This iterative refinement of locomotion-related activity was not observed in Rett mice. The fraction of cells correlated to locomotion speed started off significantly lower in Rett mice and stayed low across training (Fig. 2D left 3 panels). The fraction of cells selectively active at rest, in contrast, was more common in the Rett mice (Fig. 2D, 4th and 5th panels), and this effect became more prominent with disease progression. Small fractions of neurons (~ 0.05–0.1) fired specifically at slow speeds (Fig. 2D, 6th panel), and this was not significantly different between genotypes. Taken together these results indicate that (1) neurons in the motor cortex encode different aspects of induced locomotion, (2) the proportion of neurons whose activity encodes locomotion speed decreases with task learning in WT mice, (3) this profile is lost in Mecp2-null mice, and (4) The proportion of neurons active during the rest condition increases with disease progression in Mecp2-null mice.

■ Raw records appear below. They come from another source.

-- ==== Sys2Proof/Machine/Buffers.lean ====
section
/-! DEFINITION. Commands and events of the buffer pools (spec/08_buffer_pools.md). -/

namespace Sys2Proof.Machine

open Sys2Proof

/-- The clients that may use a pool (Table 8-1). -/
def poolClients (p : Nat) : List Nat := if p = 0 then [0, 3, 5] else [1, 2, 5]

/-- Own meaning of BUF.POOL_SET (R237, Tables 8-2 and 8-3). -/
def actBufPoolSet : Act := fun x q s =>
  let p := fld q 0 0 0
  let c := fld q 0 10 8
  let lim : Nat × Nat := (fld q 1 26 0, fld q 2 26 0)
  let low := fld q 3 26 0
  let clear := fld q 4 26 0
  if !(poolClients p).contains c ∨ clear ≤ low then fail stNotPermitted s
  else if x.ph = .stage then done s
  else
    let lims := lset (poolOf s p).lims c lim
    if (if p = 0 then 125829120 - 1048576 else 262144) < lims.foldl (fun n e => n + e.1) 0 then fail stNotPermitted s
    else done (poolCheck p (modPool p (fun pl => { pl with lims := lims, low := low, clear := clear }) s))

def cmdBufPoolSet : Cmd :=
  { op := 0x0901, staging := .may, need := fun _ => 5, objs := fun q => [[0x0901, fld q 0 0 0, fld q 0 10 8]], act := actBufPoolSet }

/-- BUF.POOL_SET (R237). -/
def execBufPoolSet (c : Call) (q : List Word) (s : State) : Host.Outcome State Fault Refusal :=
  .next (runCommand cmdBufPoolSet c q s)

/-- Own meaning of BUF.POOL_STATUS. -/
def actBufPoolStatus : Act := fun _ q s =>
  let s := refSettleAll s
  let p := fld q 0 0 0
  let pl := poolOf s p
  reply (([pl.free, if p = 1 then pl.p else 0, pl.part.length, pl.retired.length, pl.lost.length] ++ pl.held).map toWord) s

def cmdBufPoolStatus : Cmd := { op := 0x0902, reading := true, need := fun _ => 1, act := actBufPoolStatus }

/-- BUF.POOL_STATUS (R227). -/
def execBufPoolStatus (c : Call) (q : List Word) (s : State) : Host.Outcome State Fault Refusal :=
  .next (runCommand cmdBufPoolStatus c q s)

/-- Own meaning of BUF.INSPECT (R224). -/
def actBufInspect : Act := fun _ q s =>
  let s := refSettleAll s
  let pl := poolOf s (fld q 0 0 0)
  let i := fld q 1 26 0
  if pl.size ≤ i then fail stNotPermitted s
  else
    let b := tgetD pl.bufs i { used := false, owner := 0, count := 0, part := false }
    reply [toWord (b2n b.used + 2 * b.owner + 16 * b.count + 4096 * b2n (pl.retired.contains i))] s

def cmdBufInspect : Cmd := { op := 0x0903, reading := true, need := fun _ => 2, act := actBufInspect }

/-- BUF.INSPECT (R224). -/
def execBufInspect (c : Call) (q : List Word) (s : State) : Host.Outcome State Fault Refusal :=
  .next (runCommand cmdBufInspect c q s)

/-- Own meaning of BUF.COUNTERS (R241). -/
def actBufCounters : Act := fun _ q s =>
  let s := refSettleAll s
  reply (ctrWords s.ctr 0x49 (fld q 0 0 0 + 1) (List.range 27)) s

def cmdBufCounters : Cmd := { op := 0x0904, reading := true, need := fun _ => 2, act := actBufCounters }

/-- BUF.COUNTERS (R241). -/
def execBufCounters (c : Call) (q : List Word) (s : State) : Host.Outcome State Fault Refusal :=
  .next (runCommand cmdBufCounters c q s)

/-! ### Packets that wait for buffers or for a queue -/

/-- Whether a packet that waits at TD ingress is ready: the stream unit has handled it, where it must (R280). -/
def Pkt.ready (k : Pkt) : Bool := !(k.md.sValid && !k.unit)

/-- Packets that wait at TD ingress or at TD egress. -/
def waitingAt (egress : Bool) (s : State) : List Pkt := if egress then s.td.egress else s.td.ingress

/-- Replace the packets that wait at TD ingress or at TD egress. -/
def setWaiting (egress : Bool) (l : List Pkt) (s : State) : State :=
  modTd (fun t => if egress then { t with egress := l } else { t with ingress := l }) s

/-- The first waiting packet of client c that still needs buffers of pool p, after its checks have been made (R261): its
position, from position i on with fuel. -/
def wantsBuffers (egress : Bool) (p c : Nat) : Nat → Nat → State → Option Nat × State
  | 0, _, s => (none, s)
  | f + 1, i, s =>
    match (waitingAt egress s)[i]? with
    | none => (none, s)
    | some k =>
      if k.ready && k.owner == c && poolFor egress k == p then
        match planPkt egress k s with
        | (k, s) =>
          let s := setWaiting egress ((waitingAt egress s).set i k) s
          if 0 < needOf egress k s then (some i, s) else wantsBuffers egress p c f (i + 1) s
      else wantsBuffers egress p c f (i + 1) s

/-- One client's turn in a clock of the arbitration point: n buffers already handed in the clock; how many are handed
after it, and the packet that EMPTY drops (R228, R234). A grant goes to the client's first waiting packet that needs buffers;
what exceeds the need is released at its enqueue. -/
def serveClient (p c k handed : Nat) (s : State) : Nat × Option (Bool × Pkt) × State :=
  let (eg, hit, s) := match wantsBuffers true p c s.td.egress.length 0 s with
    | (some i, s) => (true, some i, s)
    | (none, s) => match wantsBuffers false p c s.td.ingress.length 0 s with
      | (r, s) => (false, r, s)
  match hit.bind fun i => (waitingAt eg s)[i]?.map fun x => (i, x) with
  | none => if p = 1 ∧ (c = 0 ∨ c = 4) then
      match arbitrate p c k handed (some (s.td.die.part.length)) true s with
      | (l, _, s) => (handed + l.length, none, s)
    else match arbitrate p c k handed none false s with
      | (l, _, s) => (handed + l.length, none, s)
  | some (i, x) =>
    let room := (partRoom eg x s).map fun r => r - x.bufs.length
    match arbitrate p c k handed room x.md.det s with
    | (l, empty, s) =>
      if empty then (handed, some (eg, x), setWaiting eg ((waitingAt eg s).eraseIdx i) s)
      else (handed + l.length, none, setWaiting eg ((waitingAt eg s).set i { x with bufs := x.bufs ++ l }) s)

/-- BUFFER_ALLOCATE: one clock of a pool's arbitration point, with the clients that present requests and their k (R228). The
packets that meet EMPTY are dropped, and their buffers enter the free store after the clock's grants (R229, R234). -/
def execBufferAllocate (t pool : Nat) (reqs : List (Nat × Nat)) (s : State) : Host.Outcome State Fault Refusal :=
  let s := s.atTime t
  let p := min pool 1
  let reqs := reqs.filter fun r => !fenced s 60 && decide (r.1 < 6) && decide (1 ≤ r.2) && decide (r.2 ≤ 16)
  let s := refSettle p (bufClock s) s
  let (_, gone, s) := (clientOrder (poolOf s p).last (reqs.map fun r => r.1)).foldl (fun (h, gone, s) c =>
    match reqs.find? fun r => r.1 == c with
    | some (_, k) =>
      let (h, d, s) := serveClient p c k h s
      (h, gone ++ d.toList, s)
    | none => (h, gone, s)) ((0, [], s) : Nat × List (Bool × Pkt) × State)
  .next (gone.foldl (fun s d => capLost d.2 (emptyDrop d.1 d.2 s)) s)

/-- BUFFER_RELEASE: a release of a buffer by a unit that presents a client ID comes to the reference unit, which applies it
with what else its clock brings (R231, R232). -/
def execBufferRelease (t pool b id unit : Nat) (s : State) : Host.Outcome State Fault Refusal :=
  .next (refPut (min pool 1) false b id unit (s.atTime t))

/-- BUFFER_REPLICATE: a replication update of n further copies comes to the reference unit (R230, R231). -/
def execBufferReplicate (t pool b n : Nat) (s : State) : Host.Outcome State Fault Refusal :=
  .next (refPut (min pool 1) true b n 0 (s.atTime t))

end Sys2Proof.Machine
end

While there was considerable variability in the proportion of running-selective and rest-selective cells from mouse to mouse, the proportions were relatively consistent across time within individual mice, suggesting that the proportion depends on where precisely in the motor homunculus that was imaged [29]. We wondered if there also could be a fine-scale clustering of running-and rest-selective cells, similar to the previous observation that mouse M1 neurons that drive the same behavior are functionally clustered [17]. We therefore analyzed the relative physical locations of running-selective and rest-selective cells in our data set (Fig. 2E). Interestingly, we found that within-subtype intersomatic distances were significantly lower than across-subtype intersomatic distances (Fig. 2E, F). This was most prominent for rest-selective cells. Running-selective-to-Rest-selective intersomatic distances were slightly higher on average than the distance between all cells, suggesting that there is some repulsion between these cell types. While the within-subtype spatial clustering was mostly consistent across ages in WT (Fig. 2F top panel), this organization was lost after 6 weeks of age in Mecp2-null mice (Fig. 2F bottom panel).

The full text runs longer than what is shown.